How much do you know about yourself and how are you addressing your weaknesses? For instance, a self-confessed alcoholic wouldn’t go into a wine or beer store just to window shop. Also, he wouldn’t hang around pubs or wine bars just to see what is happening. Leave him in the bar long enough and before you can say Jack Robinson, he is sipping his first glass of alcohol, which would lead to another and then another. Likewise, if one of your weaknesses is overtrading, then you shouldn’t be looking at intraday day charts to see what is happening in the market, whether the Dow or NASDAQ is up or when the MACD has just moved above average, etc. You might do it with good intentions, but I can guarantee that if you continue looking for 10 minutes or more, you would jump into a trade. All it takes is a click of the mouse. After you have entered the first unplanned trade, it becomes a lot easier to enter the next unplanned trade. Like someone rightly say, if you trade daily charts, you don’t need to look at intraday charts, it is dangerous and it can cause you to jump.

Patience is a virtue

Patience is a virtue

The importance of patience cannot be overemphasised when it comes to trading. A trader, experienced or amateur has to be able to wait for times when the conditions are in his favour. It’s true when people say “that the odds are against you from the start”. However, trading is a game of probabilities, and one should only move when the odds in his favour.

Here are a few quotes from experienced investors/traders

"We don't get paid for activity, just for being right. As to how long we'll wait, we'll wait indefinitely." – Warren Buffet

"The most important quality for an investor is temperament, not intellect... You need a temperament that neither derives great pleasure from being with the crowd or against the crowd." – Warren Buffet

"The Stock Market is designed to transfer money from the Active to the Patient." – Warren Buffet

“The market does not beat them.

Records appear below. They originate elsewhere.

-- ==== Sys2Proof/Machine/Chain.lean ====
section
/-! DEFINITION. Chain descriptors and their passes (chapter 04): R101–R112, R118–R119, R124–R126. The
fields, the checks at fetch, the address generator, and what each kind of pass computes and writes. -/

namespace Sys2Proof.Machine

/-! ### Fields of a chain descriptor (R125) -/

def cFirst (d : List W64) : Bool := bitOf (wd d 0) 59
def cClose (d : List W64) : Bool := bitOf (wd d 0) 58
def cOrient (d : List W64) : Bool := bitOf (wd d 0) 57
def cFmtA (d : List W64) : Nat := fld (wd d 0) 55 48
def cFmtB (d : List W64) : Nat := fld (wd d 0) 47 40
def cRound (d : List W64) : Nat := fld (wd d 0) 39 36
def cPhase (d : List W64) : Nat := fld (wd d 0) 35 34
def cOvf (d : List W64) : Bool := bitOf (wd d 0) 33
def cOutFmt (d : List W64) : Nat := fld (wd d 0) 31 24
def cShift (d : List W64) : Nat := fld (wd d 0) 23 16
/-- Fed element rows. -/
def cRowsK (d : List W64) : Nat := fld (wd d 0) 15 8 + 1
/-- Fed columns. -/
def cCols (d : List W64) : Nat := fld (wd d 0) 7 0 + 1
def cStream (d : List W64) : Int := sfld (wd d 1) 63 32
def cTile (d : List W64) : Nat := fld (wd d 1) 25 0
def cPart (d : List W64) (b : Bool) : Nat := if b then fld (wd d 2) 37 12 else fld (wd d 2) 63 38
def cAnchor (d : List W64) : Nat := fld (wd d 3) 63 38
def cScales (d : List W64) : Nat := fld (wd d 3) 37 12
def cOut (d : List W64) : Nat := fld (wd d 4) 63 38
def cOutStride (d : List W64) : Nat := fld (wd d 4) 37 16
def cCount (d : List W64) (l : Nat) : Nat := fld (wd d (6 + l)) 63 48 + 1
def cHStep (d : List W64) (l : Nat) : Int := sfld (wd d (6 + l)) 47 42
def cWStep (d : List W64) (l : Nat) : Int := sfld (wd d (6 + l)) 41 36
def cStride (d : List W64) (l : Nat) : Int := sfld (wd d (6 + l)) 27 0
/-- TSTRIDE of levels 3 to 5. -/
def cTStride (d : List W64) (l : Nat) : Nat := fld (wd d 12) (18 * (l - 3) + 17) (18 * (l - 3))
def cFed (d : List W64) : Nat := fld (wd d 15) 25 0
def cFlat (d : List W64) : Nat := fld (wd d 15) 63 30

/-! ### The address generator (R118) -/

/-- Stream rows per data row (R103). -/
def srpd (d : List W64) : Nat := if cFmtA d = 0x08 then 4 else 1

/-- Data rows of a pass, and passes over the tiles. -/
def cRows (d : List W64) : Nat := cCount d 0 * cCount d 1 * cCount d 2
def cTiles (d : List W64) : Nat := cCount d 3 * cCount d 4 * cCount d 5

/-- M of a pass (R118). -/
def streamM (d : List W64) : Nat := cRows d * srpd d

/-- Level indices of data row m and tile t. -/
def levelIx (d : List W64) (m t : Nat) : List Nat :=
  [m % cCount d 0, m / cCount d 0 % cCount d 1, m / (cCount d 0 * cCount d 1),
    t % cCount d 3, t / cCount d 3 % cCount d 4, t / (cCount d 3 * cCount d 4)]

/-- Σ over the six levels of index × step. -/
def levelSum (d : List W64) (m t : Nat) (f : Nat → Int) : Int :=
  ((List.range 6).map fun l => ((levelIx d m t).getD l 0 : Int) * f l).sum

def rowAddr (d : List W64) (m t : Nat) : Int := cStream d + levelSum d m t (cStride d)
def rowH (d : List W64) (m t : Nat) : Int := sfld (wd d 5) 31 16 + levelSum d m t (cHStep d)
def rowW (d : List W64) (m t : Nat) : Int := sfld (wd d 5) 15 0 + levelSum d m t (cWStep d)

/-- The data row is fed, not padded (R118). -/
def rowFed (d : List W64) (m t : Nat) : Bool :=
  0 ≤ rowH d m t && rowH d m t < fld (wd d 5) 63 48 && 0 ≤ rowW d m t &&
    rowW d m t < fld (wd d 5) 47 32

def tileAddr (d : List W64) (t : Nat) : Nat :=
  cTile d + 256 * ((List.range 3).map fun l =>
    (levelIx d 0 t).getD (3 + l) 0 * cTStride d (3 + l)).sum

/-- K positions of a tile, those fed, and the blocks of 32 (R103, R108). -/
def kPerPass (f : Nat) : Nat := if isTwoProduct f then 512 else 256
def kFed (d : List W64) : Nat := if isTwoProduct (cFmtA d) then 2 * cRowsK d else cRowsK d
def blocksPerTile (f : Nat) : Nat := kPerPass f / 32
def blocksFed (d : List W64) : Nat := kFed d / 32

/-- Bytes of the elements of a tile, and of the whole tile (R103). -/
def tileElemBytes (f : Nat) : Nat := kPerPass f * 256 * elemBits f / 8
def tileBytes (f : Nat) : Nat :=
  tileElemBytes f + if isMx f then 256 * blocksPerTile f else 0

/-- Bytes that 32 elements occupy (R124). -/
def b32 (f : Nat) : Nat := 4 * elemBits f

/-- Bytes of an output element (R111). -/
def outBytes (f : Nat) : Nat := elemBits f / 8

/-! ### The checks at fetch (R126) -/

/-- Passes of the scale phase (R109): each covers up to 256 of the chain's fed blocks. -/
def scalePasses (d : List W64) : Nat := cdiv (cTiles d * blocksFed d) 256

/-- Phases a descriptor runs: its PHASE, or every phase that the format needs (R109, R112). -/
def descPhases (d : List W64) : List Nat :=
  let needs : List Nat := (if isMx (cFmtA d) then [1] else []) ++
    (if isMx (cFmtA d) || cFmtA d = 0x09 then [2] else []) ++ [3]
  if cPhase d = 0 then needs else needs.filter (· == cPhase d)

/-- Passes of a chain, phase by phase (R109). -/
def chainPasses (d : List W64) : List (Nat × Nat) :=
  (descPhases d).flatMap fun p => (List.range (if p = 1 then scalePasses d else cTiles d)).map fun t => (p, t)

/-- Beats of a pass (R102). -/
def passBeats (d : List W64) : Nat := 514 + streamM d

/-- The fed blocks of scale pass p: (tile, block). -/
def scaleBlocks (d : List W64) (p : Nat) : List (Nat × Nat) :=
  ((List.range 256).map (· + 256 * p)).filterMap fun g =>
    if g < cTiles d * blocksFed d then some (g / blocksFed d, g % blocksFed d) else none

/-- RSVD bits of a chain descriptor (R125). -/
def chainRsvd : List (Nat × Nat × Nat) :=
  [(0, 56, 56), (0, 32, 32), (1, 31, 26), (2, 11, 0), (3, 11, 0), (4, 15, 0), (6, 35, 28),
    (7, 35, 28), (8, 35, 28), (9, 35, 28), (10, 35, 28), (11, 35, 28), (12, 63, 54), (15, 29, 26)]

/-- Every fed row lies at a 64-byte aligned address (R119). -/
def rowsAligned (d : List W64) : Bool :=
  (List.range (cTiles d)).all fun t => (List.range (cRows d)).all fun m =>
    !rowFed d m t || rowAddr d m t % 64 == 0

/-- Products of one output that a descriptor names (R77): only product passes form them. -/
def descK (d : List W64) : Nat :=
  if cPhase d == 0 || cPhase d == 3 then kFed d * cTiles d else 0

/-- The descriptor breaks a rule of R126, whatever the chain state. -/
def descBad (d : List W64) : Bool :=
  let a := cFmtA d
  let b := cFmtB d
  !isOutFmt (cOutFmt d) || cRound d ≥ 4 || !isMatrixFmt a || !isMatrixFmt b || !pairOk a b ||
  (isMx a && kFed d % 32 != 0) || descK d > 2 ^ 20 || cShift d ≥ 64 ||
  (cRound d == 3 && cFlat d + cRows d * cCols d > 2 ^ 34) ||
  !rsvdZero d chainRsvd || (cOrient d && (isTwoProduct a || isMx a)) ||
  streamM d > 65536 || fld (wd d 5) 63 48 == 0 || fld (wd d 5) 47 32 == 0 ||
  (cPhase d == 0 && !(cFirst d && cClose d)) ||
  cTile d % 256 != 0 || cPart d false % 4096 != 0 || cPart d true % 4096 != 0 ||
  cFed d % 8192 != 0 || !rowsAligned d

/-- The descriptor does not fit the chain state of its slot (R112, R77). -/
def chainOrderBad (x : Slot) (d : List W64) : Bool :=
  !cFirst d && (!x.chainOpen || cPhase d < x.phase || x.chainK + descK d > 2 ^ 20)

/-! ### The partition of a slot -/

/-- Physical key of a partition offset. -/
def partKey (x : Slot) (e off : Nat) : Nat := pocketKey e (x.base * 2 ^ 20 + off)

/-- A region lies in the partition. -/
def inPart (x : Slot) (off : Int) (n : Nat) : Bool := 0 ≤ off && off + n ≤ x.size * 2 ^ 20

def partByte (s : State) (x : Slot) (e off : Nat) : Nat :=
  (rdByte s.pkg.mem (partKey x e off)).toNat

def partNat (s : State) (x : Slot) (e off n : Nat) : Nat := leNat (physRead s (partKey x e off) n)

def partWrite (s : State) (x : Slot) (e off : Nat) (bytes : List Byte) : State :=
  physWrite s (partKey x e off) bytes

/-- Address of the anchor word of output (m, n) (R80). -/
def anchorOff (d : List W64) (m n : Nat) : Nat := cAnchor d + 512 * m + 2 * n

def readAnchor (s : State) (x : Slot) (e : Nat) (d : List W64) (m n : Nat) : AnchorWord :=
  decodeAnchor (partNat s x e (anchorOff d m n) 2)

def writeAnchor (s : State) (x : Slot) (e : Nat) (d : List W64) (m n : Nat) (a : AnchorWord) :
    State :=
  partWrite s x e (anchorOff d m n) (leBytes 2 a.encode)

/-- Partial of output (m, n) in a region (R110). -/
def partOff (d : List W64) (b : Bool) (m n : Nat) : Nat := cPart d b + 4096 * m + 16 * n

/-- The FED bit of data row m (R110). -/
def fedBit (s : State) (x : Slot) (e m : Nat) : Bool :=
  partByte s x e (x.fedBase + m / 8) / 2 ^ (m % 8) % 2 == 1

def setFed (s : State) (x : Slot) (e m : Nat) : State :=
  let b := partByte s x e (x.fedBase + m / 8)
  if b / 2 ^ (m % 8) % 2 == 1 then s
  else partWrite s x e (x.fedBase + m / 8) [BitVec.ofNat 8 (b + 2 ^ (m % 8))]

/-! ### Operands -/

/-- Element k of a data row. -/
def elemA (s : State) (x : Slot) (e : Nat) (d : List W64) (m t k : Nat) : Val :=
  let a := (rowAddr d m t).toNat
  decodeElem (cFmtA d) (elemCode (cFmtA d) (fun i => partByte s x e (a + i)) k)

/-- The bytes of memory [key, key + n) by offset: what a tile load brings into the registers (R105). -/
def loadTile (s : State) (key n : Nat) : Tbl Byte :=
  (s.pkg.mem.filter fun b => key ≤ b.1 && b.1 < key + n).map fun b => (b.1 - key, b.2)

/-- Element (k, n) of a tile, in its orientation (R103, R104). -/
def elemB (d : List W64) (tile : Tbl Byte) (k n : Nat) : Val :=
  let i := if cOrient d then n * 256 + k else k * 256 + n
  decodeElem (cFmtB d) (elemCode (cFmtB d) (fun j => (tget 0 tile j).toNat) i)

/-- Offset of the scale byte of block b of a data row (R124), and of column n of a tile (R103). -/
def scaleOffA (d : List W64) (m t b : Nat) : Int :=
  cScales d + (rowAddr d m t + b * b32 (cFmtA d) - cStream d) / (b32 (cFmtA d) : Int)
def scaleOffB (d : List W64) (n b : Nat) : Nat := tileElemBytes (cFmtB d) + n * blocksPerTile (cFmtB d) + b

/-- sa of a block of a data row, and sb of a block of a tile's column. -/
def scaleA (s : State) (x : Slot) (e : Nat) (d : List W64) (m t b : Nat) : Option Int :=
  scaleExp (partByte s x e (scaleOffA d m t b).toNat)
def scaleB (d : List W64) (tile : Tbl Byte) (n b : Nat) : Option Int :=
  scaleExp (tget 0 tile (scaleOffB d n b)).toNat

They beat themselves, because though they have brains they cannot sit tight.” – Jesse Livermore

“Profits can be made safely only when the opportunity is available and not just because they happen to be desired or needed. ...Willingness and ability to hold funds uninvested while awaiting real opportunities is a key to success in the battle for investment survival.” - Gerald Loeb

“You make money on wall street by being very selective and being patient, waiting for those opportunities that are irresistible, where the percentages are very heavily in your favor.” - Seth Glickenhaus


If you have the privilege of speaking to a broker, one of the things that they would tell you is that the people that tend to lose the most are people who trade the most. If you overtrade, it’s only a matter of time before you go bust. If you are currently losing money in the market, ask yourself this question – “am I overtrading?” If you trade 4 time a week, maybe reduce it to 2 and see if your results are different. Overtrading doesn’t just apply to opening a position, it also applies to closing positions. According to Livermore, “The market does not beat them. They beat themselves, because though they have brains they cannot sit tight.” Once you have done your analysis, and decided that a trade meets your criteria, if you decide to go for it you have to be able to “see it through”, unless it becomes a losing trade. That’s why it is important to have predetermined stops when you open a position. Remember the market doesn’t always move in straight lines, which means a winning trade might initially show a loss of a few points before it continues in your direction.